And, are the calipers the same as the RS6 right?


----------



## iMod.:R (Nov 14, 2005)

Hey all quick update to those of you who enjoy the TTS/SF series. The next webisode coming up shortly, covers the Meisterschaft exhaust. However due to perpetually wet weather and random filming assignments that have put me all over the USA this past two months I am obviously a bit tardy with the next installment. I want really good exhaust tones so hopefully the next installment can wrap up shooting this weekend and I can get Webisode 10 completed and up next week.

Thanks for bearing with me as sometimes a one man show can be difficult to pull off!
Jason


----------



## SoSuMi (May 14, 2004)

Looking forward to seeing your work!... especially the "exhaust tone". Seems that Audi made a change in the exhaust between the time I test drove a TTS (last October) and February when I picked mine up. Mine is much quieter.

I'm scheduled for an APR tune this Saturday so I won't have to be sweating those 2011 EA888 TT's with a tune


----------



## SKNKWRX (Sep 27, 1999)

SoSuMi said:


> Looking forward to seeing your work!... especially the "exhaust tone". Seems that Audi made a change in the exhaust between the time I test drove a TTS (last October) and February when I picked mine up. Mine is much quieter.
> 
> I'm scheduled for an APR tune this Saturday so I won't have to be sweating those 2011 EA888 TT's with a tune


They stopped using the 'noise pipe' which sends engine noise into the passenger cabin. Definately excited to see how the valved Meisterschaft turns out.


----------



## SoSuMi (May 14, 2004)

SKNKWRX said:


> They stopped using the 'noise pipe' which sends engine noise into the passenger cabin.

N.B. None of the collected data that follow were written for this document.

-- ==== Sys2Proof/Tests/Slice0.lean ====
section
/-! SUPPORT. Tests: what WellFormed refuses, the manual's worked examples, the effect of commands on small states, and for
every statement with hypotheses a state and operands that meet them. -/
namespace Sys2Proof.Tests

open Sys2Proof Sys2Proof.Machine

set_option Elab.async false

/-! ### Small states -/

/-- An IDLE line. -/
def idleLine : LineCtl := { LineCtl.reset with state := .idle, activity := .none }

/-- A RUNNING device with idle lines, nothing enabled, INHIBIT_N high. -/
def base : State :=
  { State.reset with
    device := .running, clearing := false, inhibitN := true, keys := { KeyStore.reset with locked := false },
    permits := { PermitUnit.reset with blockers := Vector.replicate 8 0b00100 }, lineA := idleLine, lineB := idleLine }

/-- The state after a command. -/
def after (c : Instr) (s : State) : State :=
  match exec c s with
  | .next t => t
  | .fault _ => s
  | .refused _ => s

/-- A READY task in slot `k` at the head of the watch queue. -/
def withTask (k : SlotId) (kind : Word16) (payload : List Byte) : State :=
  { base with
    mem := ((Memory.writeWord [] (slotAddr k) ownerReady).writeWord (slotAddr k + 2) kind).write (slotAddr k + 4) payload
    watch := [watchOfSlot k] }

/-- An owner word as the host wrote it, at the head of the watch queue. -/
def withOwner (k : SlotId) (mark : SlotMark) (kind w : Word16) : State :=
  { base.setSlot k { mark := mark, kind := kind, payload := [], cancelHanded := false } with
    mem := Memory.writeWord [] (slotAddr k) w, watch := [watchOfSlot k] }

/-- The configuration half of position 4 with these bytes, its edition at the head of the watch queue. -/
def withHalf (bytes : List Byte) : State :=
  { base with mem := Memory.write [] (positionAddr 4) bytes, watch := [watchOfPos 4] }

/-- Line A, address 9, no channel, input or group, OBSERVE, TAG, interval 5, threshold 1, accept class 310. -/
def goodHalf : List Byte :=
  [1, 0, 1, 0, 9, 0xFF, 0xFF, 0xFF, 0, 0, 0, 0, 5, 0, 1, 0, 7, 0, 0, 0, 0x36, 0x01, 0, 0, 0, 0, 0, 0]

/-- Line A and position 4 as given. -/
def withLine (x : LineCtl) : State := { base with lineA := x }
def withPos (x : Position) : State := base.setPos 4 x

/-- The sealing jaw's UID (section 2.2). -/
def jaw : Word64 := 0x3C10452A0B7E190F

/-- Its identity record, bound at position 4. -/
def jawRecord : IdentityRecord :=
  { uid := jaw, classCode := 310, bound := some 4, known := 100, rejects := 0, contest := [] }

That was my guess. My TTS seems just as quiet as my previous A4. Either that or my hearing is totally shot.


----------



## hellapinoy (Apr 25, 2011)

Hey, awesome car! I saw your post on the dsg thread. My buddy has a tts and installed the dsg flas and his car loses power between 6200-7100 before shifting. Do you notice a simi,ar decrease in power or engine sound at that rpm level?


----------



## SoSuMi (May 14, 2004)

hellapinoy said:


> Hey, awesome car! I saw your post on the dsg thread. My buddy has a tts and installed the dsg flas and his car loses power between 6200-7100 before shifting. Do you notice a simi,ar decrease in power or engine sound at that rpm level?

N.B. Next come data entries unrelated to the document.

-- ==== Sys2Proof/WellFormed.lean ====
section
/-! DEFINITION. What an instruction must satisfy to be encodable. Register indices, 12-bit and 20-bit
immediates and shift amounts fit their fields by type; a branch or JAL offset must be even, because the
encoding holds no bit 0 of it (30_encoding.md R75, R77). -/

namespace Sys2Proof

/-- Bit 0 of a byte offset is 0: "an even byte offset" (30_encoding.md R75, R77). -/
def evenOffset {w : Nat} (offset : BitVec w) : Bool := !offset.getLsbD 0

/-- The instruction can be written as a word. -/
def Instr.wf : Instr → Bool
  | .lui _ _ => true
  | .auipc _ _ => true
  | .jal _ offset => evenOffset offset
  | .jalr _ _ _ => true
  | .beq _ _ offset => evenOffset offset
  | .bne _ _ offset => evenOffset offset
  | .blt _ _ offset => evenOffset offset
  | .bge _ _ offset => evenOffset offset
  | .bltu _ _ offset => evenOffset offset
  | .bgeu _ _ offset => evenOffset offset
  | .lb _ _ _ => true
  | .lh _ _ _ => true
  | .lw _ _ _ => true
  | .lbu _ _ _ => true
  | .lhu _ _ _ => true
  | .sb _ _ _ => true
  | .sh _ _ _ => true
  | .sw _ _ _ => true
  | .addi _ _ _ => true
  | .slti _ _ _ => true
  | .sltiu _ _ _ => true
  | .xori _ _ _ => true
  | .ori _ _ _ => true
  | .andi _ _ _ => true
  | .slli _ _ _ => true
  | .srli _ _ _ => true
  | .srai _ _ _ => true
  | .add _ _ _ => true
  | .sub _ _ _ => true
  | .sll _ _ _ => true
  | .slt _ _ _ => true
  | .sltu _ _ _ => true
  | .xor _ _ _ => true
  | .srl _ _ _ => true
  | .sra _ _ _ => true
  | .or _ _ _ => true
  | .and _ _ _ => true
  | .mul _ _ _ => true
  | .mulh _ _ _ => true
  | .mulhsu _ _ _ => true
  | .mulhu _ _ _ => true
  | .div _ _ _ => true
  | .divu _ _ _ => true
  | .rem _ _ _ => true
  | .remu _ _ _ => true
  | .ecall => true
  | .ebreak => true

end Sys2Proof
end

I haven't cracked 7100 rpms yet... just the upper 6's. Since my reflash I haven't found a good place to WOT my car so I can't say. Hopefully I will get a chance to find out in the near future. A couple of times I have gone out specifically to go ape ****e but there's just been too much traffic. Such is life in NE Ohio...


----------



## iMod.:R (Nov 14, 2005)

hellapinoy said:


> Hey, awesome car! I saw your post on the dsg thread. My buddy has a tts and installed the dsg flas and his car loses power between 6200-7100 before shifting. Do you notice a simi,ar decrease in power or engine sound at that rpm level?

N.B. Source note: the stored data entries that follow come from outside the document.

-- ==== Sys2Proof/Machine/Operands.lean ====
section
/-! DEFINITION. Operand forms: extensions (00_scope.md R8, R9), the immediates of the six formats
(30_encoding.md R73 to R77), shift amounts (R78), and effective addresses and transfer targets
(43_load_store.md R130, 42_control_transfer.md R119). -/

namespace Sys2Proof.Machine

/-- `sext_N(f)`: the Word whose bits above N - 1 copy bit N - 1 of f (00_scope.md R8; N is the total
width, 90_conflicts.md C7). -/
def sext {n : Nat} (f : BitVec n) : Word := f.signExtend 32

/-- `zext_N(f)` (00_scope.md R9). -/
def zext {n : Nat} (f : BitVec n) : Word := f.setWidth 32

/-- imm_I, sign-extended from 12 bits (30_encoding.md R73). -/
def immI (imm : BitVec 12) : Word := sext imm

/-- imm_S, sign-extended from 12 bits (30_encoding.md R74). -/
def immS (imm : BitVec 12) : Word := sext imm

/-- imm_B, sign-extended from 13 bits (30_encoding.md R75). -/
def immB (offset : BitVec 13) : Word := sext offset

/-- imm_U, the 20 bits above twelve zeros (30_encoding.md R76). -/
def immU (imm : BitVec 20) : Word := imm ++ 0#12

/-- imm_J, sign-extended from 21 bits (30_encoding.md R77). -/
def immJ (offset : BitVec 21) : Word := sext offset

/-- The shift amount of a register-register shift, `x[rs2][4:0]` (30_encoding.md R78). -/
def shiftAmount (v : Word) : BitVec 5 := v.extractLsb' 0 5

/-- The effective address of a load, `x[rs1] + imm_I` modulo 2^32 (43_load_store.md R130). -/
def State.loadAddress (s : State) (rs1 : RegIdx) (imm : BitVec 12) : Word := s.readReg rs1 + immI imm

/-- The effective address of a store, `x[rs1] + imm_S` modulo 2^32 (43_load_store.md R130). -/
def State.storeAddress (s : State) (rs1 : RegIdx) (imm : BitVec 12) : Word := s.readReg rs1 + immS imm

/-- The target of JAL, `pc + imm_J` (42_control_transfer.md R110). -/
def State.jalTarget (s : State) (offset : BitVec 21) : Word := s.pc + immJ offset

/-- The target of JALR, `(x[rs1] + imm_I) & 0xFFFFFFFE` (42_control_transfer.md R111). -/
def State.jalrTarget (s : State) (rs1 : RegIdx) (imm : BitVec 12) : Word :=
  (s.readReg rs1 + immI imm) &&& 0xFFFFFFFE#32

/-- The target of a taken branch, `pc + imm_B` (42_control_transfer.md R112). -/
def State.branchTarget (s : State) (offset : BitVec 13) : Word := s.pc + immB offset

/-- The extension of LB: `sext_8` of the byte read (43_load_store.md R132). -/
def extendByteSigned (v : Word) : Word := sext (v.setWidth 8)

/-- The extension of LH: `sext_16` of the half-word read (43_load_store.md R133). -/
def extendHalfSigned (v : Word) : Word := sext (v.setWidth 16)

/-- The extension of LBU: `zext_8` of the byte read (43_load_store.md R135). -/
def extendByteUnsigned (v : Word) : Word := zext (v.setWidth 8)

/-- The extension of LHU: `zext_16` of the half-word read (43_load_store.md R136). -/
def extendHalfUnsigned (v : Word) : Word := zext (v.setWidth 16)

/-- The extension of LW: the identity (43_load_store.md R134). -/
def extendWord (v : Word) : Word := v

end Sys2Proof.Machine
end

I had APR remap my redline to 7,200 to match the HPA TCU. Should be golden now. To answer your question, yes I did notice a power fall off before. Almost like a fuel cut? It was resolved with simple software tweaks though. :thumbup:


----------



## Tcardio (Mar 19, 2009)

Jason, great to see EC coverage! A little birdie told me you do not have an updated haldex ? You have done so much to that car and thus I must urge you to purchase the hpa haldex.. It will transform your ride with a 50/50 split. Its the best mod I have ever done to my car.. Otherwise, im just driving a FWD and waiting for a slip; in which case my hp gain is already lost.


----------



## TVRBO (Apr 11, 2011)

My daily routine.. opcorn:opcorn:opcorn:


----------



## iMod.:R (Nov 14, 2005)

TVRBO said:


> My daily routine.. opcorn:opcorn:opcorn:


HAHA! Thats rad! 

Ok, so here is the deal with Webisode 10. Im lagging, bad on it but its nearly complete and the main thing was I wanted good sound. Ive seen hundreds of crappy videos of exhausts on Youtube. I want this one to sound really good, like a video game etc. So I rented a 4track recorder and suction mounted it with a wind muff (deadcat) on the exterior of the car. Now, I actually got good sound for all of you!


----------



## OC=OrangeCrush (Jan 26, 2011)

Oh boy! Can't wait. It's gonna be good! :thumbup::thumbup:


----------



## TVRBO (Apr 11, 2011)

The wait will pay off!


----------



## iMod.:R (Nov 14, 2005)

TVRBO said:


> The wait will pay off!


Just between you and me and any number of people who have access to this thread, outside of the APR Roadtrip (Webisode6), this new one is shaping up to be my favorite. The sound is really great and I just finalized the driving sequence. Now onto the final motion graphics of "how the valved exhaust, works"...

BTW, I appreciate all the support I get from you guys/gals on this series:beer::thumbup:


----------



## iMod.:R (Nov 14, 2005)

hellapinoy said:


> Hey, awesome car! I saw your post on the dsg thread. My buddy has a tts and installed the dsg flas and his car loses power between 6200-7100 before shifting. Do you notice a simi,ar decrease in power or engine sound at that rpm level?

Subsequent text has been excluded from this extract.